→ **Task goal**
Restate verbatim the span of lines below between the line with "(let x := path.head?.getD" and the line with "def MAC.STATIC : EF := ed 0 31 31", including those two lines, and only that span.

Collected data entries
• • • • • • •

-- ==== Sys2Proof/Machine/Keyed.lean ====
section
/-!
DEFINITION. The keyed families of the lookup memory (spec/05_forwarding_tables.md R174 to R181, R187 to R193, R701): where a key may lie, how it is
found, placed and removed, and the IPv4 and IPv6 length filters.
-/
namespace Sys2Proof.Machine

/-- The keyed families of R176. -/
inductive Fam where
  | lpm4
  | lpm6
  | mac
  | lifmap
  deriving DecidableEq, Repr

/-- The use code of a family. -/
def Fam.code : Fam → Nat
  | .lpm4 => 1 | .lpm6 => 2 | .mac => 3 | .lifmap => 4
/-- The page of a family. -/
def Fam.page : Fam → Nat
  | .lpm4 => 100 | .lpm6 => 100 | .mac => 102 | .lifmap => 101
/-- Entries per bucket. -/
def Fam.per : Fam → Nat
  | .lpm4 => 5 | .lpm6 => 5 | .mac => 5 | .lifmap => 4
/-- Buckets in a bank: 64-byte or 128-byte buckets in 4 MiB. -/
def Fam.buckets : Fam → Nat
  | .lpm6 => 32768 | _ => 65536
/-- Budget per bank. -/
def Fam.budget : Fam → Nat
  | .lpm4 => 262144 | .lpm6 => 131072 | .mac => 262144 | .lifmap => 196608
/-- KEY words that carry the key. -/
def Fam.keyWords : Fam → Nat
  | .lpm6 => 5 | _ => 2
/-- The select code of the keyed table. -/
def Fam.table : Fam → Nat
  | .lpm4 => 48 | .lpm6 => 49 | .mac => 0 | .lifmap => 2
/-- The seed register of the page. -/
def Fam.seed : Fam → Fld
  | .mac => L2B_HASH_SEED.SEED | .lifmap => EXM_HASH_SEED.SEED | _ => LPM_HASH_SEED.SEED

/-- The family that holds a use code. -/
def famOf (code : Nat) : Option Fam :=
  if code == 1 then some .lpm4 else if code == 2 then some .lpm6 else if code == 3 then some .mac else if code == 4 then some .lifmap else none

/-- The logical banks of a family, ascending (R178). -/
def State.famBanks (s : State) (f : Fam) : List Nat := (List.range 64).filter (fun b => s.rd (LPM_MEM_USE.USE b) == f.code)

/-- The place of slot `slot` of the bank at position `k`, or of stash entry `slot` (`stash`): its table select and index. -/
def State.slotAt (s : State) (f : Fam) (stash : Bool) (k slot : Nat) : Nat × Nat :=
  match f with
  | .lpm4 => if stash then (51, slot) else (((s.famBanks f).getD k 21) - 21, slot)
  | .lpm6 => if stash then (52, slot) else (((s.famBanks f).getD k 21) - 21, slot)
  | .mac => (0, if stash then 0x3FF800 + slot else 327680 * k + slot)
  | .lifmap => (2, if stash then 0x3FF800 + slot else 262144 * k + slot)

/-- A place a key may take: a bucket of the bank at a position, or the stash. -/
inductive Node where
  | bucket (k b : Nat)
  | stash
  deriving DecidableEq, Repr

/-- The slots of a node. -/
def State.nodeSlots (s : State) (f : Fam) : Node → List (Nat × Nat)
  | .bucket k b => (List.range f.per).map (fun i => s.slotAt f false k (f.per * b + i))
  | .stash => (List.range 2048).map (fun i => s.slotAt f true 0 i)

/-- The entry in a slot. -/
def State.inSlot (s : State) (f : Fam) (x : Nat × Nat) : Option Entry := s.tab? f.page x.1 x.2

/-- The key of an entry: its key words. -/
def Fam.keyOf (f : Fam) (e : Entry) : Nat := fieldOf e.key (32 * f.keyWords - 1) 0

/-- The bytes of a key: the key words in ascending order, each most significant byte first (R178). -/
def Fam.keyBytes (f : Fam) (key : Nat) : List Nat := ((List.range f.keyWords).map (fun w => toBytesBE 4 (key / 2 ^ (32 * w)))).flatten

/-- h1 (tag 1) or h2 (tag 2) of a key (R178). -/
def State.keyHash (s : State) (f : Fam) (tag key : Nat) : Nat := crc32c (toBytesBE 4 (s.rd f.seed) ++ [tag] ++ f.keyBytes key)

/-- The two candidate buckets of a key (R178); none while the family has no bank. -/
def State.candidates (s : State) (f : Fam) (key : Nat) : List Node :=
  let n := (s.famBanks f).length
  let h1 := s.keyHash f 1 key
  let h2 := s.keyHash f 2 key
  if n == 0 then []
  else
    let p1 := h1 % n
    let c1 := Node.bucket p1 (h1 / n % f.buckets)
    let c2 := if n == 1 then Node.bucket 0 (h2 % f.buckets) else Node.bucket ((p1 + 1 + h2 % (n - 1)) % n) (h2 / n % f.buckets)
    if c1 = c2 then [c1] else [c1, c2]

/-- The tables that hold a family's entries. -/
def State.famTables (s : State) (f : Fam) : List Nat :=
  match f with
  | .lpm4 => (s.famBanks f).map (fun b => b - 21) ++ [51]
  | .lpm6 => (s.famBanks f).map (fun b => b - 21) ++ [52]
  | .mac => [0]
  | .lifmap => [2]

/-- A family's entries: table, index and entry. -/
def State.famEntries (s : State) (f : Fam) : List (Nat × Nat × Entry) :=
  (s.famTables f).flatMap (fun t => s.tables.filterMap (fun kv =>
    if kv.1 / 2 ^ 22 == f.page * 64 + t then kv.2.map (fun e => (t, kv.1 % 2 ^ 22, e)) else none))

/-- The number of a family's entries, stash included. -/
def State.famCount (s : State) (f : Fam) : Nat := (s.famEntries f).length

/-- Whether a place of a family is in its stash. -/
def Fam.inStash (_ : Fam) (table index : Nat) : Bool := table == 51 || table == 52 || (table < 3 && 0x3FF800 ≤ index)

/-- The stash entries of a family. -/
def State.stashCount (s : State) (f : Fam) : Nat := ((s.famEntries f).filter (fun x => f.inStash x.1 x.2.1)).length

/-- A family's budget (R179). -/
def State.famBudget (s : State) (f : Fam) : Nat := f.budget * (s.famBanks f).length

/-- The slot that holds a key: one probe reads both candidate buckets and the stash (R194). -/
def State.findKey (s : State) (f : Fam) (key : Nat) : Option (Nat × Nat) :=
  match ((s.candidates f key).flatMap (s.nodeSlots f)).find? (fun x => match s.inSlot f x with | some e => f.keyOf e == key | none => false) with
  | some x => some x
  | none => ((s.famEntries f).find? (fun x => f.inStash x.1 x.2.1 && f.keyOf x.2.2 == key)).map (fun x => (x.1, x.2.1))

/-- The first free slot of a node. -/
def State.freeSlot (s : State) (f : Fam) (n : Node) : Option (Nat × Nat) := (s.nodeSlots f n).find? (fun x => (s.inSlot f x).isNone)

/-- A chain of relocations from the nodes of a queue to a free slot, nearest first: the slots whose entries move and the free slot (R178, R179);
`stash`: the stash is among the places.  No node is visited twice. -/
def State.chain (s : State) (f : Fam) (stash : Bool) : Nat → List (Node × List (Nat × Nat)) → List Node → Option (List (Nat × Nat) × (Nat × Nat))
  | 0, _, _ => none
  | _, [], _ => none
  | fuel + 1, (n, path) :: rest, seen =>
    match s.freeSlot f n with
    | some x => some (path, x)
    | none =>
      let more := (s.nodeSlots f n).foldl (fun a x =>
        match s.inSlot f x with
        | some e => ((s.candidates f (f.keyOf e)) ++ (if stash then [Node.stash] else [])).foldl
            (fun a m => if seen.contains m || a.any (fun y => decide (y.1 = m)) then a else a ++ [(m, path ++ [x])]) a
        | none => a) ([] : List (Node × List (Nat × Nat)))
      s.chain f stash fuel (rest ++ more) (seen ++ more.map Prod.fst)

/-- How a new key is placed (R178, R179): into a candidate bucket, by up to 128 relocations, into the stash, or by the extended search over every
chain. -/
def State.placement (s : State) (f : Fam) (key : Nat) : Option (List (Nat × Nat) × (Nat × Nat)) :=
  let c := (s.candidates f key).map (fun n => (n, ([] : List (Nat × Nat))))
  if s.famBudget f ≤ s.famCount f then none
  else
    match s.chain f false 128 c (c.map Prod.fst) with
    | some r => some r
    | none =>
      match s.freeSlot f .stash with
      | some x => some ([], x)
      | none => s.chain f true (2 * s.famCount f + 4) (c ++ [(.stash, [])]) (c.map Prod.fst ++ [.stash])

/-- The writes of a chain: each moved entry takes the next slot, from the free slot backwards, and the new entry the first slot; a moved
entry is written into its new slot before its old one changes (R180). -/
def chainWrites (f : Fam) (path : List (Nat × Nat)) (free : Nat × Nat) (e : Entry) : Prog := .look fun s =>
  let dests := (path.drop 1) ++ [free]
  let moved := (path.zip dests).reverse
  .andThen
    (each moved (fun m => .put (.tables (tabKey f.page m.2.1 m.2.2) (s.inSlot f m.1))))
    (let x := path.head?.getD free; .put (.tables (tabKey f.page x.1 x.2) (some e)))

/-- Where a chain puts the new entry. -/
def chainTarget (path : List (Nat × Nat)) (free : Nat × Nat) : Nat × Nat := path.head?.getD free

/-! ### Notifications and ageing of the MAC table (R215, R218) -/

/-- Fields of a MAC entry. -/
def MAC.STATIC : EF := ed 0 31 31
def MAC.HIT : EF := ed 0 30 30
def MAC.STALE : EF := ed 0 29 29
def MAC.DISCARD : EF := ed 0 28 28
def MAC.LIF : EF := ed 0 15 0
def MAC.LEARNED : EF := ed 1 31 31
def MAC.PORT : EF := ed 1 5 0

/-- A notification record is appended, or lost with the FIFO full (R218). -/
def notify (kind index bd mac lif old : Nat) : Prog := .look fun s =>
  let en := if kind == 1 then L2B_LEARN_CFG.NTF_LEARN else if kind == 2 then L2B_LEARN_CFG.NTF_MOVE
    else if kind == 3 then L2B_LEARN_CFG.NTF_AGE else L2B_LEARN_CFG.NTF_LIMIT
  onlyIf (s.rd en == 1) (
    either (s.l2bNtf.length < 4096)
      (seqs [
        .put (.l2bNtf (s.l2bNtf ++ [(kind * 2 ^ 28 + index, mac % 2 ^ 32, bd * 2 ^ 16 + mac / 2 ^ 32, lif * 2 ^ 16 + old)])),
        raise 102 16])
      (.andThen (setF L2B_NTF_STAT.OVERFLOW 1) (raise 102 17)))

/-- The sweeper removes a MAC entry (R215). -/
def ageOut (i : Nat) (e : Entry) : Prog := .andThen (.put (.tables (tabKey 102 0 i) none))
  (notify 3 i (e.f (ek 1 29 16)) (e.f (ek 0 31 0) + e.f (ek 1 15 0) * 2 ^ 32) (e.f MAC.LIF) 0)

/-- A held removal of the sweeper is carried out, unless the entry has gone or become static since (R216). -/
def heldAge (h : Held) : Prog := .look fun s =>
  match s.findKey .mac h.value with
  | some x => (match s.inSlot .mac x with
    | some e => onlyIf (!e.on MAC.STATIC)
        (.andThen (acceptRecord (tableRecord 0x5000 102 0 10 x.2 0 s)) (ageOut x.2 e))
    | none => .skip)
  | none => .skip

/-! ### The length filters (R189 to R193, R701) -/

/-- Fields of an LPM key and of a VRF entry. -/
def lpmVrf (f : Fam) (e : Entry) : Nat := if f = .lpm6 then e.f (ek 4 29 16) else e.f (ek 1 29 16)
def lpmLen (f : Fam) (e : Entry) : Nat := if f = .lpm6 then e.f (ek 4 7 0) else e.f (ek 1 7 0)

/-- The key of a prefix (spec/05, IPv4 entry and IPv6 entry): `addr` is the 32-bit or 128-bit address. -/
def lpmKey (f : Fam) (vrf len addr : Nat) : Nat :=
  if f = .lpm6 then
    addr / 2 ^ 96 % 2 ^ 32 + addr / 2 ^ 64 % 2 ^ 32 * 2 ^ 32 + addr / 2 ^ 32 % 2 ^ 32 * 2 ^ 64 + addr % 2 ^ 32 * 2 ^ 96 + (vrf * 2 ^ 16 + len) * 2 ^ 128
  else addr % 2 ^ 32 + (vrf * 2 ^ 16 + len) * 2 ^ 32

/-- The presence bit of a length in a VRF entry (R190). -/
def presence (f : Fam) (len : Nat) : EF := let b := (if f = .lpm6 then 32 else 0) + (len - 1); ⟨2, b, b⟩

/-- The filter load of a family (R192). -/
def loadOf (f : Fam) : Fld := if f = .lpm6 then LPM_LOAD6.VALUE else LPM_LOAD4.VALUE
/-- BUILD and REBUILD of a family. -/
def buildOf (f : Fam) : Fld := if f = .lpm6 then LPM_STAT.BUILD6 else LPM_STAT.BUILD4
def rebuildOf (f : Fam) : Fld := if f = .lpm6 then LPM_FILTER_CFG.REBUILD6 else LPM_FILTER_CFG.REBUILD4

/-- The bits that a key sets in its family's filter: 6 for IPv4 and 8 for IPv6, all in one 512-bit block of 384 KiB for each bank (R189). -/
def State.filterBits (s : State) (f : Fam) (key : Nat) : List Nat :=
  let n := (s.famBanks f).length
  let h (i : Nat) : Nat := Config.filterHash f.code n key i
  (List.range (if f = .lpm6 then 8 else 6)).map (fun i => h 0 % (6144 * n) * 512 + h (i + 1) % 512)

/-- Whether the filter of a family reports a key: every bit of it has been set by a key added to the image since it was built, the key itself or others
(R189, R192). -/
def State.filterHas (s : State) (f : Fam) (key : Nat) : Bool :=
  let l := s.lpmKeysAt f.code
  l.contains key || (s.filterBits f key).all (fun b => l.any (fun k => (s.filterBits f k).contains b))

/-- A key joins a filter, and the image that a rebuild is building: the VRF's presence bit is set and the load goes up (R190, R192, R193). -/
def filterAdd (f : Fam) (e : Entry) : Prog := .look fun s => seqs [
  setTabF 100 50 (lpmVrf f e) (presence f (lpmLen f e)) 1,
  .put (.lpmKeys f.code (f.keyOf e :: s.lpmKeysAt f.code)),
  onlyIf (s.rd (buildOf f) == 1) (.put (.lpmBuild f.code (f.keyOf e :: s.lpmBuildAt f.code))),
  bumpF (loadOf f) 1]

/-- Whether a rebuild of a family has a trigger (R193). -/
def State.rebuildDue (s : State) (f : Fam) : Bool :=
  s.rd (rebuildOf f) == 1 ||
  (s.rd LPM_FILTER_CFG.AUTO == 1 &&
    (s.rd LPM_FILTER_CFG.DEL_LIMIT ≤ s.lpmDelsAt f.code && 0 < s.lpmDelsAt f.code || s.famBudget f < s.rd (loadOf f)))

/-- A rebuild of a family starts if it has a trigger and LPM's ENABLE is 1 (R193, R701): a second image holds the family's entries, and deletions count afresh. -/
def rebuildStart (f : Fam) : Prog := .look fun s =>
  onlyIf (s.rd (BLK_CTRL.ENABLE 100) == 1 && s.rd (buildOf f) == 0 && s.rebuildDue f) (seqs [
    setF (rebuildOf f) 0, setF (buildOf f) 1, .put (.lpmDels f.code 0),
    .put (.lpmBuild f.code ((s.famEntries f).map (fun x => f.keyOf x.2.2)))])

/-- LPM_REBUILD_START (R193, R701): a rebuild with a trigger starts while LPM's ENABLE is 1. -/
def execLpmRebuildStart (v6 : Bool) (s : State) : Host.Outcome State Fault Refusal :=
  command (.lpmRebuildStart v6) (rebuildStart (if v6 then .lpm6 else .lpm4)) s

/-- LPM_REBUILD_DONE (R193): the images swap: the presence masks show the lengths that hold an entry and the load is the number of keys in the new image. -/
def execLpmRebuildDone (v6 : Bool) (s : State) : Host.Outcome State Fault Refusal :=
  command (.lpmRebuildDone v6) (.look fun s =>
    let f : Fam := if v6 then .lpm6 else .lpm4
    let mask : EF := if v6 then ⟨2, 159, 32⟩ else ⟨2, 31, 0⟩
    let es := (s.famEntries f).map (fun x => x.2.2)
    onlyIf (s.rd (buildOf f) == 1) (seqs [
      each (s.tabIndices 100 50) (fun v =>
        setTabF 100 50 v mask ((List.range 128).foldl (fun a i =>
          if es.any (fun e => lpmVrf f e == v && lpmLen f e == i + 1) then a + 2 ^ i else a) 0)),
      setF (loadOf f) (s.lpmBuildAt f.code).length,
      .put (.lpmKeys f.code (s.lpmBuildAt f.code)),
      .put (.lpmBuild f.code []),
      setF (buildOf f) 0,
      raise 100 16])) s

/-- STASH_REINSERT (R178): a stash entry moves back into one of its candidate buckets that has room. -/
def execStashReinsert (family : Nat) (index : Nat) (s : State) : Host.Outcome State Fault Refusal :=
  command (.stashReinsert family index) (.look fun s =>
    match famOf family with
    | none => .skip
    | some f =>
      let x := s.slotAt f true 0 index
      match s.inSlot f x with
      | none => .skip
      | some e =>
        match (s.candidates f (f.keyOf e)).findSome? (s.freeSlot f) with
        | some y => .andThen (.put (.tables (tabKey f.page y.1 y.2) (some e))) (.put (.tables (tabKey f.page x.1 x.2) none))
        | none => .skip) s

/-! ### Seeds and the lookup-memory map (R177, R181) -/

/-- The families of a page. -/
def famsOf (page : Nat) : List Fam := if page == 100 then [.lpm4, .lpm6] else if page == 101 then [.lifmap] else [.mac]

/-- Whether a write of the seed is accepted (R181): every keyed family of the page is empty. -/
def State.seedFree (s : State) (page : Nat) : Bool := (famsOf page).all (fun f => s.famCount f == 0)

/-- Whether a write of LPM_MEM_USE takes effect (R177). -/
def State.memUseOk (s : State) (b use : Nat) : Bool :=
  let old := s.rd (LPM_MEM_USE.USE b)
  let n (c : Nat) := ((List.range 64).filter (fun k => (if k == b then use else s.rd (LPM_MEM_USE.USE k)) == c)).length
  21 ≤ b && use ≤ 4 &&
  [old, use].all (fun c => match famOf c with | some f => old == use || s.famCount f == 0 | none => true) &&
  n 1 + n 2 ≤ 32 && n 3 ≤ 4 && n 4 ≤ 7

end Sys2Proof.Machine
end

• • • • • • •

→ **Exercise response**
    (let x := path.head?.getD free; .put (.tables (tabKey f.page x.1 x.2) (some e)))

/-- Where a chain puts the new entry. -/
def chainTarget (path : List (Nat × Nat)) (free : Nat × Nat) : Nat × Nat := path.head?.getD free

/-! ### Notifications and ageing of the MAC table (R215, R218) -/

/-- Fields of a MAC entry. -/
def MAC.STATIC : EF := ed 0 31 31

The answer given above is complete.